With all due respect to fans of woeful NBA teams like the Utah Jazz and Portland Trail Blazers, it’s time we have a frank conversation. And I apologize for how it will exclude your totally valid (but, to me, ultimately tertiary) needs as diehard supporters of your respective favorite teams.
The NBA’s latest truly generational draft prospect, Duke’s Cooper Flagg, must play in the Eastern Conference when he likely jumps to the league in the summer of 2025. Full stop.
There are no ifs, ands, or buts about it, either.
If we want to have a truly healthy and balanced NBA, throwing another potential franchise superstar like Flagg into an already-stacked West is a dire scenario for the league. The sheer talent disparity between the two conferences — the West has had more All-NBA players every season for 26 straight years — is already way too glaring.
The East’s embarrassingly slow start to the 2024-2025 season only confirms as much. It’s still a small sample size (less than 10 games into the year at the time of this writing), but here are some eye-opening early numbers to keep in mind if you’re one of those people who’d like to see Flagg play somewhere West of the Rocky Mountains:
- Only two East teams, the Cleveland Cavaliers and Boston Celtics, currently have a winning record. That’s right. Quite literally, everyone else outside of Cleveland and Boston in the East is straddling the line at .500 or lower. Yikes.
- Eight of the NBA’s 10 best records so far belong to Western Conference teams. Eight. EIGHT.
- The West, itself, is winning over 70 percent of its games head-to-head with the East so far. That’s roughly a 57-win pace over an 82-game season, by the way. A real ho-hum kind of dominance.
- The East, itself, is also being heavily dragged down by the struggling Philadelphia 76ers and Milwaukee Bucks, who were supposed to be bellwethers as conference heavyweights. From injuries and age to good old-fashioned bad luck, these two teams are instead mired at the bottom of the standings. Tough scene.
I know it’s tempting to say we’ll appreciate someone with Flagg’s unique all-around abilities wherever he plays. Which, sure. That’s part of the deal we make as sports fans. Sometimes, it’s just about sitting back and appreciating the show talented athletes can put on.

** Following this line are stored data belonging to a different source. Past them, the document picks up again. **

/-- The numbers that one FCI names (R452). -/
def fciNames (pid blp : Nat) : List Nat := pid :: ((List.range 16).filter (fun i => bitOf blp i)).map (fun i => (pid + i + 1) % 65536)

/-- The numbers that the RTPFB messages of FMT 1 for a media SSRC name in an RTCP packet (R452; RFC 4585). -/
def nackNames (ssrc : Nat) : Nat → List Nat → List Nat
  | 0, _ => []
  | f + 1, b =>
    if b.length < 4 then []
    else
      let n := 4 * (ofBytesBE ((b.drop 2).take 2) + 1)
      let m := b.take n
      let names := if b.getD 1 0 == 205 && b.getD 0 0 % 32 == 1 && ofBytesBE ((m.drop 8).take 4) == ssrc then
          ((List.range ((m.length - 12) / 4)).map (fun i => fciNames (ofBytesBE ((m.drop (12 + 4 * i)).take 2)) (ofBytesBE ((m.drop (14 + 4 * i)).take 2)))).flatten
        else []
      names ++ nackNames ssrc f (b.drop n)

/-- One number of a NACK (R452): its copy is read for a resend, or it is skipped and counted. -/
def rtxOne (f ext : Nat) : Prog := .look fun s =>
  let e := s.tab 13 2 f
  let x := s.flowXAt f
  let win := s.mono / 10000000
  let n := if x.winAt == win then x.winN else 0
  .andThen (count 14 (7 * f + 2) 1) (
    match x.copies.find? (fun c => c.ext == ext) with
    | none => count 14 (7 * f + 4) 1
    | some c =>
      if (match c.sentAt with | some t => !s.since t (e.f FLOW.HOLD_MS * 1000000) | none => false) then count 14 (7 * f + 5) 1
      else if e.f FLOW.RTX_LIMIT ≤ n then count 14 (7 * f + 6) 1
      else .andThen (refBody c.pkt.body) (.put (.flowX f { x with
        winAt := win, winN := n + 1, reads := x.reads ++ [c.pkt],
        copies := x.copies.map (fun y => if y.ext == ext then { y with sentAt := some s.mono } else y) })))

/-- A NACK at its flow's core (R452): its numbers in ascending order. -/
def rtxNack (f : Nat) (p : Pkt) : Prog := .look fun s =>
  let e := s.tab 13 2 f
  let r := s.parsed p
  let o := r.f oApp
  let high := e.f FLOW.HIGH
  let b := (s.pktBytes p).drop o
  let l := ((nackNames (e.f FLOW.SSRC) b.length b).map (extend high)).mergeSort (fun a b => !extAfter a b)
  onlyIf (s.rd SVC_CFG.RTX_EN == 1) (each l (rtxOne f))

/-- RESEND_READ_DONE (R453): the oldest read of a flow completes; the copy takes a new tier-1 buffer and enters RTX_QUEUE. -/
def execResendReadDone (flow : Nat) (s : State) : Host.Outcome State Fault Refusal :=
  command (.resendReadDone flow) (.look fun s =>
    let x := s.flowXAt flow
    match x.reads with
    | [] => .skip
    | p :: rest =>
      let q := (s.tab 13 2 flow).f FLOW.RTX_QUEUE
      let r := s.rootPort q
      let n := declLen p
      let t := svcTier ((s.tab 13 2 flow).f FLOW.TIER)
      .andThen (seqs [.put (.flowX flow { x with reads := rest }), freeAccess t 4]) <| readErrors t fun bad => (if bad then poisonPkt p else fun k => k p) fun p => .look fun s => (
        if s.bpmAdmit 1 r (poolSize (poolOf (n - 4))) then
          .andThen (count 14 (7 * flow + 3) 1) (landBody p.body r n 1 (fun i => enqueueCopy q { p with buf := i, queue := q, dport := r, group := none }))
        else seqs [
          tmReason 0xB2, count 8 (7 * q + 5) 1, refusalReport 0xB2 q p.colour false p.srcDev p.srcPort (s.qLen q p), derefBody p.body])) s

/-! ### Hitless merge (R454 to R456) -/

/-- The valid merge group and leg of an RTP packet (R438). -/
def State.mergeLeg (s : State) (port ssrc : Nat) : Option (Nat × Nat) :=
  (s.tabIndices 13 3).findSome? (fun g =>
    let e := s.tab 13 3 g
    if !e.on MRG.VALID then none
    else if e.f MRG.PORT_A == port && e.f MRG.SSRC_A == ssrc then some (g, 0)
    else if e.f MRG.PORT_B == port && e.f MRG.SSRC_B == ssrc then some (g, 1) else none)

/-- The legs of a group as a notification shows them: LEG_A_OK in bit 1, LEG_B_OK in bit 0. -/
def legsOf (e : Entry) : Nat := e.f MRG.LEG_A_OK * 2 + e.f MRG.LEG_B_OK

/-- A leg's OK flag changes (R456). -/
def legOk (g leg v : Nat) : Prog := .look fun s =>
  let e := s.tab 13 3 g
  let e' := e.put (if leg == 0 then MRG.LEG_A_OK else MRG.LEG_B_OK) v
  onlyIf (legsOf e != legsOf e') (.andThen (setTab 13 3 g e') (svcNotify 3 (legsOf e) (legsOf e') g 0))

/-- MERGE_JUDGE (R454, R455): the oldest leg packet whose tail has arrived in staging is passed or discarded. -/
def execMergeJudge (s : State) : Host.Outcome State Fault Refusal :=
  command .mergeJudge (.look fun s =>
    let ready (y : Pkt × Nat × Nat) : Bool := (s.bodiesAt y.1.body).whole
    match s.mergeQ.find? ready with
    | none => .skip
    | some (p, g, leg) =>
      let x := s.mergeXAt g
      let h := (s.tab 13 3 g).f MRG.H
      let first := !x.started || 64 ≤ x.stale
      let seq := (s.parsed p).f 0x5A
      let ext := if first then seq else extend h seq
      let back := (h + 2 ^ 32 - ext) % 2 ^ 32
      let x := if leg == 0 then { x with aAt := s.mono } else { x with bAt := s.mono }
      let pass (y : MergeX) (h : Nat) : Prog := seqs [
        .put (.mergeX g y), setTabF 13 3 g MRG.H h, count 15 (3 * g) 1, stageQueue p]
      .andThen (.put (.mergeQ (s.mergeQ.eraseIdx (s.mergeQ.findIdx ready)))) (
        if (s.bodiesAt p.body).tail != 0 then stgDiscard p 0xA1 3
        else .andThen (legOk g leg 1) (
          if first then pass { x with started := true, marks := [ext], stale := 0 } ext
          else if extAfter ext h then
            pass { x with marks := (x.marks.filter (fun m => decide ((ext + 2 ^ 32 - m) % 2 ^ 32 < 4096))) ++ [ext], stale := 0 } ext
          else if back < 4096 then
            (if x.marks.contains ext then seqs [.put (.mergeX g { x with stale := 0 }), count 15 (3 * g + 1) 1, stgDiscard p 0xE0 3]
             else pass { x with marks := x.marks ++ [ext], stale := 0 } h)
          else seqs [.put (.mergeX g { x with stale := x.stale + 1 }), count 15 (3 * g + 2) 1, stgDiscard p 0xE1 3]))) s

/-- MERGE_LEG_TIMEOUT (R456): a leg that has delivered no packet for 100 ms loses its OK flag. -/
def execMergeLegTimeout (grp leg : Nat) (s : State) : Host.Outcome State Fault Refusal :=
  command (.mergeLegTimeout grp leg) (.look fun s =>
    let x := s.mergeXAt grp
    onlyIf (s.since (if leg == 0 then x.aAt else x.bAt) 100000000) (legOk grp leg 0)) s

/-! ### Recording and replay (R457 to R459) -/

/-- The tier bytes that a recorder holds. -/
def RecX.bytes (x : RecX) : Nat := x.items.foldl (fun a i => a + i.size) 0

/-- A recorder's use is shown (R457). -/
def recShow (r : Nat) : Prog := .look fun s => setF (SVC_REC.USED_MIB r) (((s.recXAt r).bytes + 2 ^ 20 - 1) / 2 ^ 20)

/-- The oldest record of a recorder goes. -/
def recDropOldest (r : Nat) : Prog := .look fun s =>
  let x := s.recXAt r
  match x.items with
  | [] => .skip
  | i :: rest => seqs [
      lowerGive i.tier 65 (poolSize (poolOf i.size)),
      derefBody i.pkt.body,
      .put (.recX r { x with items := rest })]

/-- Room is made by overwriting the oldest records, `fuel` of them at most. -/
def recRoom (r size cap : Nat) : Nat → Prog
  | 0 => .skip
  | f + 1 => .look fun s =>
    let x := s.recXAt r
    onlyIf (!x.items.isEmpty && (cap < x.bytes + size || !s.bpmAdmit (svcTier (s.rd (SVC_REC.TIER r))) 65 (poolSize (poolOf size))))
      (.andThen (recDropOldest r) (recRoom r size cap f))

/-- A recorder takes a packet that port 50 releases from its queue (R457, R458). -/
def recorderTake (r : Nat) (p : Pkt) : Prog := .look fun s =>
  let n := (s.pktBytes p).length
  let size := 16 + (n + 15) / 16 * 16
  let t := svcTier (s.rd (SVC_REC.TIER r))
  let cap := s.rd (SVC_REC.MAX_MIB r) * 2 ^ 20
  let head := ([p.srcPort % 64 * 2 ^ 26 + n % 2 ^ 14, p.nh.getD 0, s.ns64 % 2 ^ 32, s.ns64 / 2 ^ 32].map (toBytesLE 4)).flatten
  .andThen (onlyIf (s.rd (SVC_REC.WRAP r) == 1) (recRoom r size cap (s.recXAt r).items.length)) (.look fun s =>
    let x := s.recXAt r
    if s.tierOn t && decide (x.bytes + size ≤ cap) && s.bpmAdmit t 65 (poolSize (poolOf size)) then seqs [
      lowerTake t 65 size,
      freeAccess t 5,
      .put (.recX r { x with items := x.items ++ [{ id := x.next, head := head, pkt := { p with buf := 0 }, size := size, time := s.ns64, tier := t }], next := x.next + 1 }),
      recShow r]
    else seqs [bumpF (SVC_REC.DROPPED r) 1, raise 13 19, recShow r, derefBody p.body])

You take what you can get. I understand.
Still, this massive disparity between the NBA’s East and West simply cannot continue. Flagg and the San Antonio Spurs’ Victor Wembanyama are/were considered two of the best draft prospects in the league in years. For both of them to play on Western teams in a conference where, for example, a 50-win team was the fifth seed last season (a 50-win team was the No. 2 seed in the East) would be an unmitigated disaster for competitive balance.
Western teams already tear each other apart all year. Meanwhile, the 2-3 squads fighting at the top of the East get to be on cruise control as they please. A possible superstar like Flagg going West would just make it even worse. It’s not tenable or sustainable for players or fans of Western teams. (The conference really needs more “nights off,” if you know what I mean!)
The East needs an injection of potential all-time youth and talent. Badly.
So, this is my message to fans of fledgling squads like the Washington Wizards and Toronto Raptors. I’m really rooting for you.
Go capture that Flagg.
The NBA’s interconference competitive balance might depend on it.